The latter’s self-deprecating, deadpan remarks are a regular source of humour and his unquestioning loyalty to his wife is admirable if not wholly understandable.
He is one of a smattering of nice people in the play. Gabriel (Dónal Finn) is the gentle local lad trying to earn money for university; Cheryl (Margot Leicester) and Matthew (Geoffrey Freshwater) almost come with the house, having long taken care of the cleaning and gardening for previous owners.
The main voice of reason is Audrey’s former university friend Katherine (Helen Schlesinger), a successful novelist who is honest but with a gentler approach.
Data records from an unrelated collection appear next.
-- ==== Sys2Proof/Machine/CommandPort.lean ====
section
/-! DEFINITION. What happens at the command port: the block runs the word it is handed (30_encoding.md R55), and
between two commands the host or the platform makes its next move (60_exceptions.md R103; 10_state.md R28;
70_reset_and_hazards.md R107, R108). -/

namespace Sys2Proof.Machine

open Sys2Proof.Config

/-- The block runs one command word: decode comes first, and an Illegal word only writes RESULT (R55, R95, R96). -/
def runWord (w : Word) (s : State) : Host.Outcome State Fault Refusal :=
  match decode w with
  | .command i => exec i s
  | .illegal _ => .next s.illegalCommand

/-- The move the host or the platform makes next; where the state lists none, an idle step of free length (R28;
assumption log 3). -/
def State.nextMove (s : State) : HostMove := s.moves.head fun k => .idle (idleUs k)

/-- The state once the next move has been taken off the list. -/
def State.moveTaken (s : State) : State := { s with moves := s.moves.tail }

/-- An idle step: time passes and nothing else changes (R28). -/
def State.idleStep (d : Nat) (s : State) : State := s.busyWait d

/-- One move of the host or the platform between two commands (R103). -/
def hostMove (s : State) : Host.Outcome State Fault Refusal :=
  match s.nextMove with
  | .issue w => .next { s.moveTaken with cmd := some w }
  | .idle d => .next (s.moveTaken.idleStep d)
  | .readResult => .next s.moveTaken
  | .reset => .next s.moveTaken.resetBlock
  | .issueCutByReset _ => .fault .resetDuringCommand

/-- One step: a word on CMD is run; with none there, the host or the platform moves. Neither has a move while
SEQ is not IDLE (R22, R27). -/
def stepPort (s : State) : Host.Outcome State Fault Refusal :=
  match s.seq with
  | .idle =>
    match s.cmd with
    | some w => runWord w s.takeCommand
    | none => hostMove s
  | _ => .refused .commandRunning

/-- The word `w` of `nbits` bits stands on CMD and the block is ready to run it (R21, R22; assumption log 1). -/
def placeCommand (s : State) (nbits w : Nat) : State :=
  { s with cmd := some (BitVec.ofNat 16 (w % 2 ^ nbits)), seq := .idle }

end Sys2Proof.Machine
end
A thorn in Audrey’s side (aside from Cheryl’s slow pace of work) is Anna (Angel Coulby) her late son’s grieving girlfriend whom she doesn’t understand or particularly want around.
While each of the main characters has a solid arc it is Anna who is the most difficult character to fathom. Her emotions and behaviour are distinct to the point of disturbing but there isn’t enough ‘back story’ to properly explain or understand it.
It is the only weak spot in an otherwise meaty, emotional and funny play with a superb Victoria Hamilton drawing out the complexity of Audrey, even if you don’t feel sorry for her.
I’m giving Albion ⭐️⭐️⭐️⭐️.
The play is 3 hours and 5 minutes with one interval and is at the Almeida Theatre until 29 February.